⟨
-- ==== Sys2Proof/Machine/Operands.lean ====
section
/-! DEFINITION. The operand kinds of spec/30_encoding.md R83: register indexes (R90), data addresses in the two
banks (spec/20_memory.md R54). An immediate and a program address are the byte of the field itself. -/

namespace Sys2Proof.Machine

/-- `reg(f)`: the register a field selects. A field of 0 to 31 selects itself; a larger one selects nothing under
REG_OOR = fault and the register of its bits 4 to 0 under REG_OOR = mask5 (R90). -/
def regIndex (cfg : Config) (f : Byte) : Option (Fin 32) :=
  if h : f.toNat < 32 then some ⟨f.toNat, h⟩
  else match cfg.regOor with
    | .fault => none
    | .mask5 => some (f.extractLsb' 0 5).toFin

/-- Use the field `f` as a register index, or stop with `regIndexOutOfRange` (R90). -/
def withReg (s : State) (f : Byte) (k : Fin 32 → Result) : Result :=
  match regIndex s.cfg f with
  | some r => k r
  | none => raise .regIndexOutOfRange

/-- The effective address of `OUT` and `IN`: the field zero-extended, 0x000 to 0x0FF (20_memory.md R54). -/
def bank0 (a : Byte) : DataAddr := a.setWidth 9

/-- The effective address of `STS` and `LDS`: the field plus 256, 0x100 to 0x1FF, a 9-bit sum without wrap
(20_memory.md R54). -/
def bank1 (a : Byte) : DataAddr := a.setWidth 9 + 256#9

end Sys2Proof.Machine
end

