-- ==== Sys2Proof/Certificates/Slice0/Obligations.lean ====
section
/-! DEFINITION. The statements for the provers, file by file of spec/. A register operand enters every statement
through `regIndex`, whose meaning is the statement `RegisterFieldSelection`; a field that selects no register is the
statement `IllFormedInstructionFaults`. So no form is shut out. -/

open Sys2Proof Sys2Proof.Machine

/-! ## Encoding and decoder (30_encoding.md) -/

/-- Decoding what the encoder writes gives the instruction back, for every opcode map that meets the two conditions of
R86 and every value of every operand field (R81, R84, R85, R94). The assignment of operands to fields is the spec's
decision D4 (log entry 4). -/
def Obligations.DecodeOfEncodeGivesInstruction : Prop :=
  ∀ (m : OpcodeMap) (i : Instr), m.valid = true → decode m (encode m i) = .instr i

/-- A container that decodes to an instruction is that instruction's encoding in every bit its format uses: no used
bit is dropped, and the bits marked `x` in R85 are the only ones ignored (R85, R89; decisions D4, D24, log entry 4). -/
def Obligations.EncodeOfDecodedKeepsUsedBits : Prop :=
  ∀ (m : OpcodeMap) (c : Container) (i : Instr), decode m c = .instr i →
    encode m i = c &&& i.mnemonic.format.usedBits

/-- R82: containers that agree in bits 23 to 0 decode and execute identically; the encoder writes the top byte as
zero; ir holds the container as fetched; and one step of two states that differ only in the top byte of ir gives the
same outcome but for that byte. -/
def Obligations.TopByteNeverInfluencesBehaviour : Prop :=
  (∀ (m : OpcodeMap) (c c' : Container), c &&& 0x00FFFFFF#32 = c' &&& 0x00FFFFFF#32 → decode m c = decode m c') ∧
  (∀ (m : OpcodeMap) (i : Instr), (encode m i).extractLsb 31 24 = 0x00#8) ∧
  (∀ s : State, s.cfg.valid = true → s.phase = .fetch →
    ∃ t, step s = .next t ∧ t.ir = pmRead s s.pc) ∧
  (∀ (s : State) (c : Container), c &&& 0x00FFFFFF#32 = s.ir &&& 0x00FFFFFF#32 →
    mapNext State.eraseTopByte (step { s with ir := c }) = mapNext State.eraseTopByte (step s))

/-- R88: the decoder is total. Each container is the instruction of a mnemonic whose opcode byte it holds, or it is
unrecognized by name; and executing an unrecognized opcode is the full reset, neither a fault nor a no-op. -/
def Obligations.EveryContainerIsClassified : Prop :=
  (∀ (m : OpcodeMap) (c : Container),
    (∃ mn, m.code mn = c.extractLsb 23 16 ∧
      decode m c = .instr (Instr.ofFields mn (c.extractLsb 15 8) (c.extractLsb 7 0))) ∨
    ((∀ mn, m.code mn ≠ c.extractLsb 23 16) ∧
      decode m c = .rejected (.unrecognizedOpcode (c.extractLsb 23 16)))) ∧
  (∀ s : State, s.cfg.valid = true → s.phase = .execute → (∀ mn, s.cfg.opcodes.code mn ≠ s.opc) →
    step s = .next (fullReset s))

/-- The seven example containers of R94 (LDI, OUT, CALL, RET, CPI, BREQ, NOP), one of ADD and one of LSL decode under the
default map to the instructions they stand for, and one with the unassigned opcode byte 0xFF is rejected. The opcode numbers but `NOP`'s are the spec's decision D3 (log entry 3). -/
def Obligations.ExampleContainersDecode : Prop :=
  decode OpcodeMap.default 0x00011001#32 = .instr (.ldi 16 1) ∧
  decode OpcodeMap.default 0x00042410#32 = .instr (.out 0x24 16) ∧
  decode OpcodeMap.default 0x00160500#32 = .instr (.call 5) ∧
  decode OpcodeMap.default 0x00170000#32 = .instr .ret ∧
  decode OpcodeMap.default 0x00141005#32 = .instr (.cpi 16 5) ∧
  decode OpcodeMap.default 0x001B0900#32 = .instr (.breq 9) ∧
  decode OpcodeMap.default 0x00000000#32 = .instr .nop ∧
  decode OpcodeMap.default 0x00101110#32 = .instr (.add 17 16) ∧
  decode OpcodeMap.default 0x00210200#32 = .instr (.lsl 2) ∧
  decode OpcodeMap.default 0x00FF0000#32 = .rejected (.unrecognizedOpcode 0xFF)

/-- R86: the default map meets its two conditions and assigns exactly the bytes 0x00 to 0x22, so 221 bytes are
unrecognized (decision D3, log entry 3). -/
def Obligations.DefaultMapAssignsTheFirst35Bytes : Prop :=
  OpcodeMap.default.valid = true ∧
  (∀ b : Byte, (OpcodeMap.default.lookup b).isSome = true ↔ b.toNat ≤ 0x22) ∧
  ((List.range 256).filter fun n => (OpcodeMap.default.lookup (BitVec.ofNat 8 n)).isNone).length = 221

/-- R90: the register a field selects under each value of the parameter REG_OOR (decision D5, log entry 5). -/
def Obligations.RegisterFieldSelection : Prop :=
  (∀ (cfg : Config) (f : Byte) (h : f.toNat ≤ 31), regIndex cfg f = some ⟨f.toNat, by omega⟩) ∧
  (∀ (cfg : Config) (f : Byte), 32 ≤ f.toNat → cfg.regOor = .fault → regIndex cfg f = none) ∧
  (∀ (cfg : Config) (f : Byte), 32 ≤ f.toNat → cfg.regOor = .mask5 →
    ∃ r, regIndex cfg f = some r ∧ r.val = f.toNat % 32)

/-- R90: under REG_OOR = fault an instruction with a register field above 31 stops with the model fault
RegIndexOutOfRange whatever its other operands, and only such an instruction does (decision D5, log entry 5). A PUSH on
a full Stack and a POP of an empty one are no exception: that the register field is looked at before the Stack is the
model's inference (log entry 23). -/
def Obligations.IllFormedInstructionFaults : Prop :=
  (∀ (i : Instr) (s : State), s.cfg.regOor = .fault → i.wellFormed = false →
    exec i s = .fault .regIndexOutOfRange) ∧
  (∀ (i : Instr) (s : State), i.wellFormed = true → exec i s ≠ .fault .regIndexOutOfRange)

/-- R90: under REG_OOR = mask5 an instruction acts as the one whose register fields are cut to bits 4 to 0
(decision D5, log entry 5). -/
def Obligations.MaskedRegisterFields : Prop :=
  ∀ (i : Instr) (s : State), s.cfg.regOor = .mask5 →
    exec i s = exec i.maskRegFields s ∧ i.maskRegFields.wellFormed = true

/-! ## The state machine (40_control_fsm.md) -/

/-- R101: the Fetch phase. The container comes from Program Memory at pc, or is 0x00000000 past PM_SIZE; mar takes the
pc before the increment; nothing else changes. -/
def Obligations.FetchPhase : Prop :=
  ∀ s : State, s.cfg.valid = true → s.phase = .fetch →
    ∃ pc' : Byte, pc'.toNat = (s.pc.toNat + 1) % 256 ∧
      step s = .next { s with
        ir := if s.pc.toNat < s.cfg.pmSize then s.pm.read s.pc.toNat else 0x00000000#32
        mar := s.pc
        pc := pc'
        phase := .decode }

/-- R102: the Decode phase splits ir into the three fields; nothing else changes. -/
def Obligations.DecodePhase : Prop :=
  ∀ s : State, s.cfg.valid = true → s.phase = .decode →
    step s = .next { s with
      opc := s.ir.extractLsb 23 16
      op1 := s.ir.extractLsb 15 8
      op2 := s.ir.extractLsb 7 0
      phase := .execute }

/-- A step in the Execute phase is `exec` of the instruction in the decoded fields, with the transition back to Fetch
around it; a model fault stands alone, and no instruction is refused. -/
def Obligations.StepRunsTheDecodedInstruction : Prop :=
  ∀ (s : State) (i : Instr), s.cfg.valid = true → s.phase = .execute →
    decodeFields s.cfg.opcodes s.opc s.op1 s.op2 = .instr i →
    (∀ t, exec i s = .next t → step s = .next { t with phase := .fetch }) ∧
    (∀ f, exec i s = .fault f → step s = .fault f) ∧
    (∀ r, exec i s ≠ .refused r)

/-- R103: the Execute phase. A recognized opcode runs the handler of its mnemonic on (op1, op2) and returns to Fetch, a
model fault standing alone; an unrecognized one is the full reset, which leaves Fetch; and no handler touches ir, mar,
opc, op1, op2, SR.I or Program Memory, nor the phase or the parameters. -/
def Obligations.ExecutePhase : Prop :=
  (∀ (s : State) (mn : Mnemonic), s.cfg.valid = true → s.phase = .execute → s.cfg.opcodes.code mn = s.opc →
    (∀ t, exec (Instr.ofFields mn s.op1 s.op2) s = .next t → step s = .next { t with phase := .fetch }) ∧
    (∀ f, exec (Instr.ofFields mn s.op1 s.op2) s = .fault f → step s = .fault f)) ∧
  (∀ s : State, s.cfg.valid = true → s.phase = .execute → (∀ mn, s.cfg.opcodes.code mn ≠ s.opc) →
    step s = .next (fullReset s) ∧ (fullReset s).phase = .fetch) ∧
  (∀ (i : Instr) (s t : State), exec i s = .next t →
    t.ir = s.ir ∧ t.mar = s.mar ∧ t.opc = s.opc ∧ t.op1 = s.op1 ∧ t.op2 = s.op2 ∧ t.sr.i = s.sr.i ∧ t.pm = s.pm ∧
    t.phase = s.phase ∧ t.cfg = s.cfg)

/-- R109: in the Execute phase every state has one of three outcomes: the handler's next state, the handler's model
fault, the full reset. It is never a refusal, and a model fault arises in the two cases of 00_scope.md R9 only: a
register field above 31, and a misused Stack, each under the value fault of its parameter. -/
def Obligations.ExecutePhaseIsTotal : Prop :=
  (∀ s : State, s.cfg.valid = true → s.phase = .execute →
    (∃ mn t, s.cfg.opcodes.code mn = s.opc ∧ exec (Instr.ofFields mn s.op1 s.op2) s = .next t ∧
      step s = .next { t with phase := .fetch }) ∨
    (∃ mn f, s.cfg.opcodes.code mn = s.opc ∧ exec (Instr.ofFields mn s.op1 s.op2) s = .fault f ∧
      step s = .fault f) ∨
    ((∀ mn, s.cfg.opcodes.code mn ≠ s.opc) ∧ step s = .next (fullReset s))) ∧
  (∀ (i : Instr) (s : State) (f : Fault), exec i s = .fault f →
    (f = .regIndexOutOfRange ∧ s.cfg.regOor = .fault ∧ i.wellFormed = false) ∨
    (f = .stackOverflow ∧ s.cfg.stackFaults = .fault ∧ s.cfg.stackDepth ≤ s.stk.length ∧
      ∃ b, i = .call b ∨ i = .push b) ∨
    (f = .stackUnderflow ∧ s.cfg.stackFaults = .fault ∧ s.stk = [] ∧ ∃ b, i = .ret ∨ i = .pop b))

/-- The three phases of one instruction from a state at Fetch (R112, R240): three steps are the handler of the
instruction at pc, run with pc already one further, and the return to Fetch. -/
def Obligations.InstructionCycleIsThreeSteps : Prop :=
  ∀ (s : State) (i : Instr), s.cfg.valid = true → s.phase = .fetch →
    decode s.cfg.opcodes (pmRead s s.pc) = .instr i →
    runSteps 3 s = mapNext (fun t => { t with phase := .fetch })
      (exec i { s with
        ir := pmRead s s.pc
        mar := s.pc
        pc := s.pc + 0x01#8
        opc := (pmRead s s.pc).extractLsb 23 16
        op1 := (pmRead s s.pc).extractLsb 15 8
        op2 := (pmRead s s.pc).extractLsb 7 0
        phase := .execute })

/-- R104: a step that finds the invalid code performs the full reset and nothing else; afterwards the phase is Fetch
(decision D13, log entry 13). -/
def Obligations.InvalidStateCodeResets : Prop :=
  ∀ s : State, s.cfg.valid = true → s.phase = .invalid →
    step s = .next (fullReset s) ∧ (fullReset s).phase = .fetch

/-- R105: a call of `step_instruction` that returns leaves the phase at Execute, and is one, two or three steps
according to the phase at entry (decision D14, log entry 15). -/
def Obligations.StepInstructionEndsAtExecute : Prop :=
  (∀ s t : State, stepInstruction s = .next t → t.phase = .execute) ∧
  (∀ s : State, s.phase = .execute → stepInstruction s = runSteps 3 s) ∧
  (∀ s : State, s.phase = .fetch → stepInstruction s = runSteps 2 s) ∧
  (∀ s : State, s.phase = .decode → stepInstruction s = runSteps 1 s)

/-- R106: from a state at Fetch, n + 1 calls of `step_instruction` are 3n + 2 steps: the Execute phase of the last
instruction fetched is still pending (decision D14, log entry 15). -/
def Obligations.InstructionCallsLagOneExecute : Prop :=
  ∀ (n : Nat) (s : State), s.phase = .fetch → runInstructions (n + 1) s = runSteps (3 * n + 2) s

/-- R107, R231: the full reset puts every element to its reset value whatever the state was, twice is once, and an
unrecognized opcode, an invalid state and the driver's reset all perform it. That `rst` resets at a clock edge for
either `step_en` is the spec's decision D1 (log entry 16), and that the step which finds the invalid code does nothing
else is its decision D13 (log entry 13). -/
def Obligations.FullResetRestoresEverything : Prop :=
  (∀ s : State, (fullReset s).phase = .fetch ∧ (fullReset s).pc = 0x00#8 ∧ (fullReset s).mar = 0x00#8 ∧
    (fullReset s).ir = 0x00000000#32 ∧ (fullReset s).opc = 0x00#8 ∧ (fullReset s).op1 = 0x00#8 ∧
    (fullReset s).op2 = 0x00#8 ∧ (∀ r, (fullReset s).getReg r = 0x00#8) ∧
    (fullReset s).sr = ⟨false, false, false, false, false, false⟩ ∧ (fullReset s).stk = [] ∧
    (fullReset s).dm = s.cfg.dmInit ∧ (fullReset s).pm = s.cfg.program ∧ (fullReset s).cfg = s.cfg) ∧
  (∀ s s' : State, s.cfg = s'.cfg → fullReset s = fullReset s') ∧
  (∀ s : State, fullReset (fullReset s) = fullReset s) ∧
  (∀ s : State, s.cfg.valid = true →
    (∀ e, clockEdge ⟨true, e⟩ s = .next (fullReset s)) ∧
    (s.phase = .invalid → step s = .next (fullReset s)) ∧
    (s.phase = .execute → (∀ mn, s.cfg.opcodes.code mn ≠ s.opc) → step s = .next (fullReset s)))

/-! ## State, reset and whole-machine rules (10_state.md, 60_exceptions.md, 70_reset_and_hazards.md) -/

/-- R35: the machine right after reset under the default parameters (DM_INIT all zero is decision D10, the decoded
fields are registers by D16; that nothing is loaded is log entry 11). -/
def Obligations.StateAfterReset : Prop :=
  State.reset.phase = .fetch ∧ State.reset.pc = 0x00#8 ∧ (∀ r, State.reset.getReg r = 0x00#8) ∧
  State.reset.sr = ⟨false, false, false, false, false, false⟩ ∧ State.reset.mar = 0x00#8 ∧
  State.reset.ir = 0x00000000#32 ∧ State.reset.opc = 0x00#8 ∧ State.reset.op1 = 0x00#8 ∧ State.reset.op2 = 0x00#8 ∧
  State.reset.stk = [] ∧ (∀ a : DataAddr, memRead State.reset a = 0x00#8) ∧
  (∀ a : Byte, pmRead State.reset a = 0x00000000#32) ∧ State.reset.cfg = Config.default

/-- R37: every step keeps the invariant of the reachable states. -/
def Obligations.EveryStepKeepsTheInvariant : Prop :=
  ∀ s t : State, s.Inv → step s = .next t → t.Inv

/-- R37: the state after reset meets the invariant, under the default parameters and under any within the bounds
of 00_scope.md R5. -/
def Obligations.ResetMeetsTheInvariant : Prop :=
  State.reset.Inv ∧ ∀ cfg : Config, cfg.valid = true → (State.resetOf cfg).Inv

/-- R37: under parameters within the bounds of 00_scope.md R5, every state reached from reset meets the invariant. -/
def Obligations.EveryReachableStateMeetsTheInvariant : Prop :=
  ∀ (cfg : Config) (s : State), cfg.valid = true → Reachable cfg s → s.Inv

/-- A program whose containers are no stack instructions, and whose register fields are in range or masked, never stops
the machine: from any state that meets the invariant every number of steps has a next state. Unrecognized opcodes are
no exception to this, they reset and go on (R88, R109, R110). The model faults that are ruled out are those of R59, R90 and R229. -/
def Obligations.WellFormedProgramsWithoutStackNeverStop : Prop :=
  ∀ s : State, s.Inv →
    (∀ (a : Byte) (i : Instr), decode s.cfg.opcodes (pmRead s a) = .instr i →
      i.usesStack = false ∧ (i.wellFormed = true ∨ s.cfg.regOor = .mask5)) →
    SafeFrom s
⟩
TASK DETAILS: Every line from the line containing "op1 := (pmRead" through the line containing "(decision D13, log entry 13). -/" in the records above must be retyped exactly. Leave out the rest.

ANSWER:
        op1 := (pmRead s s.pc).extractLsb 15 8
        op2 := (pmRead s s.pc).extractLsb 7 0
        phase := .execute })

/-- R104: a step that finds the invalid code performs the full reset and nothing else; afterwards the phase is Fetch
(decision D13, log entry 13). -/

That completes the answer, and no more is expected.